Well the signature must be
virtual const char* what() const throw();
This means however that returning std::string is not an option unless you want to rewrite standard library. I would like to know what these people saying "always return std::string" would think about standard library developers...
To allocate dynamic array is not a good idea in exception handling. I end up with the following solution. The whole class will be just wrapper for the final message that could not be modified even inside constructor.
class KCTException : public exception
{
const char* file;
const int line;
const char* function;
const std::string msg;
const std::string returnedMessage;
public:
KCTException(std::string& msg, const char* file, int line, const char* function)
: file(file)
, line(line)
, function(function)
, msg(msg)
, returnedMessage(io::xprintf("KCTException in [%s#%s:%d]: %s", function, file, line, msg.c_str()))
{
}
const char* get_file() const { return file; }
int get_line() const { return line; }
const char* get_function() const { return function; }
const std::string& get_msg() const { return msg; }
const char* what() const throw()
{
return returnedMessage.c_str();
}
};
Here io::xprintf is my wrapper function that behaves as printf but returns string.

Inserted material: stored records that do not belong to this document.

theorem RoundTrip.ldgv (o : OpLd) : RoundTrip.Statement (.ldgv o) :=
  roundTrip_of .ld 0x02 _ _ rfl (by decide) rfl fun _ => by
    change decodeLd _ = _
    unfold decodeLd; rw [slotBits_op _ _ _ rfl (by decide)]
    exact congrArg (fun x => some (Instr.ldgv x)) (OpLd_read _ o)

theorem RoundTrip.ldgx (o : OpLdX) : RoundTrip.Statement (.ldgx o) :=
  roundTrip_of .ld 0x03 _ _ rfl (by decide) rfl fun _ => by
    change decodeLd _ = _
    unfold decodeLd; rw [slotBits_op _ _ _ rfl (by decide)]
    exact congrArg (fun x => some (Instr.ldgx x)) (OpLdX_read _ o)

theorem RoundTrip.ldv (o : OpLd) : RoundTrip.Statement (.ldv o) :=
  roundTrip_of .ld 0x04 _ _ rfl (by decide) rfl fun _ => by
    change decodeLd _ = _
    unfold decodeLd; rw [slotBits_op _ _ _ rfl (by decide)]
    exact congrArg (fun x => some (Instr.ldv x)) (OpLd_read _ o)

theorem RoundTrip.ldvv (o : OpLd) : RoundTrip.Statement (.ldvv o) :=
  roundTrip_of .ld 0x05 _ _ rfl (by decide) rfl fun _ => by
    change decodeLd _ = _
    unfold decodeLd; rw [slotBits_op _ _ _ rfl (by decide)]
    exact congrArg (fun x => some (Instr.ldvv x)) (OpLd_read _ o)

theorem RoundTrip.ldvs (o : OpLd) : RoundTrip.Statement (.ldvs o) :=
  roundTrip_of .ld 0x06 _ _ rfl (by decide) rfl fun _ => by
    change decodeLd _ = _
    unfold decodeLd; rw [slotBits_op _ _ _ rfl (by decide)]
    exact congrArg (fun x => some (Instr.ldvs x)) (OpLd_read _ o)

theorem RoundTrip.ldvx (o : OpLdX) : RoundTrip.Statement (.ldvx o) :=
  roundTrip_of .ld 0x07 _ _ rfl (by decide) rfl fun _ => by
    change decodeLd _ = _
    unfold decodeLd; rw [slotBits_op _ _ _ rfl (by decide)]
    exact congrArg (fun x => some (Instr.ldvx x)) (OpLdX_read _ o)

theorem RoundTrip.wld (o : OpLd) : RoundTrip.Statement (.wld o) :=
  roundTrip_of .ld 0x08 _ _ rfl (by decide) rfl fun _ => by
    change decodeLd _ = _
    unfold decodeLd; rw [slotBits_op _ _ _ rfl (by decide)]
    exact congrArg (fun x => some (Instr.wld x)) (OpLd_read _ o)

theorem RoundTrip.wldv (o : OpLd) : RoundTrip.Statement (.wldv o) :=
  roundTrip_of .ld 0x09 _ _ rfl (by decide) rfl fun _ => by
    change decodeLd _ = _
    unfold decodeLd; rw [slotBits_op _ _ _ rfl (by decide)]
    exact congrArg (fun x => some (Instr.wldv x)) (OpLd_read _ o)

theorem RoundTrip.lda (o : OpLd) : RoundTrip.Statement (.lda o) :=
  roundTrip_of .ld 0x0A _ _ rfl (by decide) rfl fun _ => by
    change decodeLd _ = _
    unfold decodeLd; rw [slotBits_op _ _ _ rfl (by decide)]
    exact congrArg (fun x => some (Instr.lda x)) (OpLd_read _ o)

theorem RoundTrip.ldk (o : OpLd) : RoundTrip.Statement (.ldk o) :=
  roundTrip_of .ld 0x0B _ _ rfl (by decide) rfl fun _ => by
    change decodeLd _ = _
    unfold decodeLd; rw [slotBits_op _ _ _ rfl (by decide)]
    exact congrArg (fun x => some (Instr.ldk x)) (OpLd_read _ o)

theorem RoundTrip.dld (o : OpD) : RoundTrip.Statement (.dld o) :=
  roundTrip_of .ld 0x0C _ _ rfl (by decide) rfl fun _ => by
    change decodeLd _ = _
    unfold decodeLd; rw [slotBits_op _ _ _ rfl (by decide)]
    exact congrArg (fun x => some (Instr.dld x)) (OpD_read _ o)

theorem RoundTrip.stg (o : OpSt) : RoundTrip.Statement (.stg o) :=
  roundTrip_of .st 0x01 _ _ rfl (by decide) rfl fun _ => by
    change decodeSt _ = _
    unfold decodeSt; rw [slotBits_op _ _ _ rfl (by decide)]
    exact congrArg (fun x => some (Instr.stg x)) (OpSt_read _ o)

theorem RoundTrip.stgv (o : OpSt) : RoundTrip.Statement (.stgv o) :=
  roundTrip_of .st 0x02 _ _ rfl (by decide) rfl fun _ => by
    change decodeSt _ = _
    unfold decodeSt; rw [slotBits_op _ _ _ rfl (by decide)]
    exact congrArg (fun x => some (Instr.stgv x)) (OpSt_read _ o)

theorem RoundTrip.stgx (o : OpStX) : RoundTrip.Statement (.stgx o) :=
  roundTrip_of .st 0x03 _ _ rfl (by decide) rfl fun _ => by
    change decodeSt _ = _
    unfold decodeSt; rw [slotBits_op _ _ _ rfl (by decide)]
    exact congrArg (fun x => some (Instr.stgx x)) (OpStX_read _ o)

theorem RoundTrip.stv (o : OpSt) : RoundTrip.Statement (.stv o) :=
  roundTrip_of .st 0x04 _ _ rfl (by decide) rfl fun _ => by
    change decodeSt _ = _
    unfold decodeSt; rw [slotBits_op _ _ _ rfl (by decide)]
    exact congrArg (fun x => some (Instr.stv x)) (OpSt_read _ o)

theorem RoundTrip.stvv (o : OpSt) : RoundTrip.Statement (.stvv o) :=
  roundTrip_of .st 0x05 _ _ rfl (by decide) rfl fun _ => by
    change decodeSt _ = _
    unfold decodeSt; rw [slotBits_op _ _ _ rfl (by decide)]
    exact congrArg (fun x => some (Instr.stvv x)) (OpSt_read _ o)

theorem RoundTrip.stvs (o : OpSt) : RoundTrip.Statement (.stvs o) :=
  roundTrip_of .st 0x06 _ _ rfl (by decide) rfl fun _ => by
    change decodeSt _ = _
    unfold decodeSt; rw [slotBits_op _ _ _ rfl (by decide)]
    exact congrArg (fun x => some (Instr.stvs x)) (OpSt_read _ o)

theorem RoundTrip.stvx (o : OpStX) : RoundTrip.Statement (.stvx o) :=
  roundTrip_of .st 0x07 _ _ rfl (by decide) rfl fun _ => by
    change decodeSt _ = _
    unfold decodeSt; rw [slotBits_op _ _ _ rfl (by decide)]
    exact congrArg (fun x => some (Instr.stvx x)) (OpStX_read _ o)

theorem RoundTrip.stl (o : OpSt) : RoundTrip.Statement (.stl o) :=
  roundTrip_of .st 0x08 _ _ rfl (by decide) rfl fun _ => by
    change decodeSt _ = _
    unfold decodeSt; rw [slotBits_op _ _ _ rfl (by decide)]
    exact congrArg (fun x => some (Instr.stl x)) (OpSt_read _ o)

theorem RoundTrip.stk (o : OpSt) : RoundTrip.Statement (.stk o) :=
  roundTrip_of .st 0x09 _ _ rfl (by decide) rfl fun _ => by
    change decodeSt _ = _
    unfold decodeSt; rw [slotBits_op _ _ _ rfl (by decide)]
    exact congrArg (fun x => some (Instr.stk x)) (OpSt_read _ o)
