-- ==== Sys2Proof/Tests/Slice0.lean ====
section
/-! SUPPORT. Tests: words of the spec's encodings, encodings that are no instruction, single steps on small states with results
from the spec, and for every statement with hypotheses a state that meets them. -/

namespace Sys2Proof.Tests

open Sys2Proof Sys2Proof.Machine Sys2Proof.Claims

set_option Elab.async false

/-! States. -/

/-- A launch of address space 0 whose strands may use the cube: header at the start of HBM's second megabyte, eight spill slots of
one page from its fifth. -/
def launch0 : Launch :=
  { state := 1, hdrPa := 0x8000100000, nhand := 1
    hdr := { entry := 0x1000, traph := 0x2000, lcfg := BitVec.ofNat 64 (8 * 2 ^ 48 + 2 ^ 45 + 4 * 2 ^ 6 + 4), extm1 := 0x33, ckpti := 2, spillsz := 1 }
    poolPa := 0x8000500000, used := [(0, true)], hdrVa := 0x100000 }

/-- Its root strand. -/
def strand0 : Strand :=
  { slot := 0x8000500000, wid := 0, launch := 0, hdr := 0x100000, pjoin := 0, out := 0, fault := 0, kill := 0 }

/-- Context 0 of core 0 at a bundle, with scalars, masks, vectors and a full landing slot. -/
def ctx0 : Ctx :=
  { strand := some strand0, pc := 0x1000, cyc := 100
    s := [(2, 0x10040), (3, 5), (4, 7), (5, 0xFFFFFFFFFFFFFFFE), (6, 0x1FC000000), (7, 0x3F8000003F800000), (8, 64)]
    v := [(8, 0x3F800000400000004040000040800000), (16, 0x40A0000040C000003F80000000000001)]
    k := [(1, 0), (2, 5)]
    la := [(0, { st := .full, arr := 90, data := 0x3F800000, rid := 7 })] }

/-- A part in which that context is next, with every feature enabled, its stack in service, one large page of HBM, one of its own
vault and one of the host in the µTLB, and 64 KiB of translated code. -/
def base : State :=
  { ctxs := [(0, ctx0)]
    cores := [(0, { utlb := [⟨0, 0x10000, 0x10000, 0x8000100000, true, true, true⟩, ⟨0, 0x40000, 0x10000, 0x10000000000, true, true, false⟩,
                            ⟨0, 0x1000, 0x1000, 0x8000200000, false, true, true⟩] })]
    stks := [(0, { repaired := true, selftest := true, released := true })]
    pkg := { featEn := [(0, BitVec.allOnes 64)], launches := [(0, launch0)] }
    nextId := 10 }

/-- The same with a supervisor's strand, in trap mode, in reverse mode, in the drone, or with nothing held by the launch. -/
def baseSupv : State := { base with pkg := { base.pkg with launches := [(0, { launch0 with supv := true })] } }
def baseTrap : State := { base with ctxs := [(0, { ctx0 with trapm := true, trapPc := 0x3000, trapInfo := 0x600000 })] }
def baseRev : State := { base with ctxs := [(0, { ctx0 with rev := true })] }
def baseDrone : State := { base with ctxs := [(1, ctx0)], cur := (0, 1) }
def baseWith (f : Ctx → Ctx) : State := { base with ctxs := [(0, f ctx0)] }

/-! Checks of premises that evaluate, and that they are right. -/

def runsB (s : State) (i : Instr) (sl : Slot) (g : BitVec 4) : Bool := s.calm && s.enabled i && guardOn sl (s.here.rk g)
theorem runs_of {s : State} {i : Instr} {sl : Slot} {g : BitVec 4} (h : runsB s i sl g = true) : s.runs i sl g := by
  simpa [State.runs, runsB, and_assoc] using h

def translatedB (s : State) (a : Acc) (p : Piece) : Bool :=
  match s.xslot a.c a.x p.ea a.write with
  | .ok pa => !a.write || !s.cxlFull pa p.n
  | _ => false
theorem translated_of {s : State} {a : Acc} {p : Piece} (h : translatedB s a p = true) : translated s a p := by
  unfold translatedB at h
  split at h
  · rename_i pa e
    refine ⟨pa, e, fun w => ?_⟩
    simpa [w] using h
  · cases h

def freeB (s : State) (a : Acc) : Bool :=
  !s.acquiring a.c a.x && !a.behind s && (a.isLocal || !(s.core a.c).outFull) && a.ps.all fun p =>
    (!a.plain || s.primalHit a.c a.x a.vault p == none)
      && if a.vault then !s.scoreVault a.c p else !s.scoreGlobal a.c (s.asid a.c a.x) p && translatedB s a p
theorem free_of {s : State} {a : Acc} (h : freeB s a = true) : freeOf s a := by
  simp only [freeB, Bool.and_eq_true, List.all_eq_true, Bool.not_eq_true', Bool.or_eq_true] at h
  refine ⟨h.1.1.1, h.1.1.2, h.1.2, fun p hp => ?_⟩
  obtain ⟨h1, h2⟩ := h.2 p hp
  refine ⟨fun e => by simpa [e] using h1, ?_⟩
  by_cases v : a.vault = true
  · simpa [v] using h2
  · simp only [v, Bool.false_eq_true, if_false, Bool.and_eq_true, Bool.not_eq_true'] at h2 ⊢
    exact ⟨h2.1, translated_of h2.2⟩
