-- ==== Sys2Proof/Machine/MulDiv.lean ====
section
/-! DEFINITION. Multiply and divide, opcode 0x33 with funct7 0x01 (spec/42_muldiv.md). None can fault: division by zero
and signed overflow return defined values (R140). Products and quotients are computed exactly, then narrowed. -/

namespace Sys2Proof.Machine

/-- `(p mod 2^64)[63:32]`: the high word of an exact product (R142). -/
def highWord (p : Int) : Word := (BitVec.ofInt 64 p).extractLsb' 32 32

/-- `0x8000_0000`, the most negative word (R145). -/
def minSigned : Word := 0x80000000#32

/-- `0xFFFF_FFFF`: all ones, -1 (R145). -/
def allOnes : Word := 0xFFFFFFFF#32

/-- DIV's result: division by zero and the signed overflow have defined results, otherwise the quotient rounded
toward zero (R145). -/
def divSigned (a b : Word) : Word :=
  if b = 0#32 then allOnes
  else if a = minSigned ∧ b = allOnes then minSigned
  else BitVec.ofInt 32 (a.toInt.tdiv b.toInt)

/-- DIVU's result: all ones for division by zero, otherwise the quotient rounded down (R146). -/
def divUnsigned (a b : Word) : Word :=
  if b = 0#32 then allOnes else BitVec.ofNat 32 (a.toNat / b.toNat)

/-- REM's result: the dividend for division by zero, 0 for the signed overflow, otherwise
`signed(a) - signed(b) * trunc(signed(a) / signed(b))` (R147). -/
def remSigned (a b : Word) : Word :=
  if b = 0#32 then a
  else if a = minSigned ∧ b = allOnes then 0#32
  else BitVec.ofInt 32 (a.toInt - b.toInt * a.toInt.tdiv b.toInt)

/-- REMU's result: the dividend for division by zero, otherwise the remainder (R148). -/
def remUnsigned (a b : Word) : Word :=
  if b = 0#32 then a else BitVec.ofNat 32 (a.toNat % b.toNat)

/-- MUL: the low 32 bits of the product (R141). -/
def execMul (rd rs1 rs2 : RegIdx) (s : State) : Result :=
  finishReg s rd (BitVec.ofNat 32 ((readReg s rs1).toNat * (readReg s rs2).toNat))

/-- MULH: the high word, signed by signed (R142). -/
def execMulh (rd rs1 rs2 : RegIdx) (s : State) : Result :=
  finishReg s rd (highWord ((readReg s rs1).toInt * (readReg s rs2).toInt))

/-- MULHSU: the high word, signed `x[rs1]` by unsigned `x[rs2]` (R143). -/
def execMulhsu (rd rs1 rs2 : RegIdx) (s : State) : Result :=
  finishReg s rd (highWord ((readReg s rs1).toInt * ((readReg s rs2).toNat : Int)))

/-- MULHU: the high word, unsigned by unsigned (R144). -/
def execMulhu (rd rs1 rs2 : RegIdx) (s : State) : Result :=
  finishReg s rd (highWord (((readReg s rs1).toNat : Int) * ((readReg s rs2).toNat : Int)))

/-- DIV (R145). -/
def execDiv (rd rs1 rs2 : RegIdx) (s : State) : Result :=
  finishReg s rd (divSigned (readReg s rs1) (readReg s rs2))

/-- DIVU (R146). -/
def execDivu (rd rs1 rs2 : RegIdx) (s : State) : Result :=
  finishReg s rd (divUnsigned (readReg s rs1) (readReg s rs2))

/-- REM (R147). -/
def execRem (rd rs1 rs2 : RegIdx) (s : State) : Result :=
  finishReg s rd (remSigned (readReg s rs1) (readReg s rs2))

/-- REMU (R148). -/
def execRemu (rd rs1 rs2 : RegIdx) (s : State) : Result :=
  finishReg s rd (remUnsigned (readReg s rs1) (readReg s rs2))

end Sys2Proof.Machine
end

I found no such function in a standard library.
I have a method which returns the constant char pointer. It makes use of a std::string and finally returns its c_str() char pointer.
const char * returnCharPtr()
{
std::string someString;
// Some processing!
return someString.c_str();
}
I have got a report from Coverity tool that the above is not a good usage. I have googled and have found that the char pointer returned would be invalidated as soon as someString meets its destruction.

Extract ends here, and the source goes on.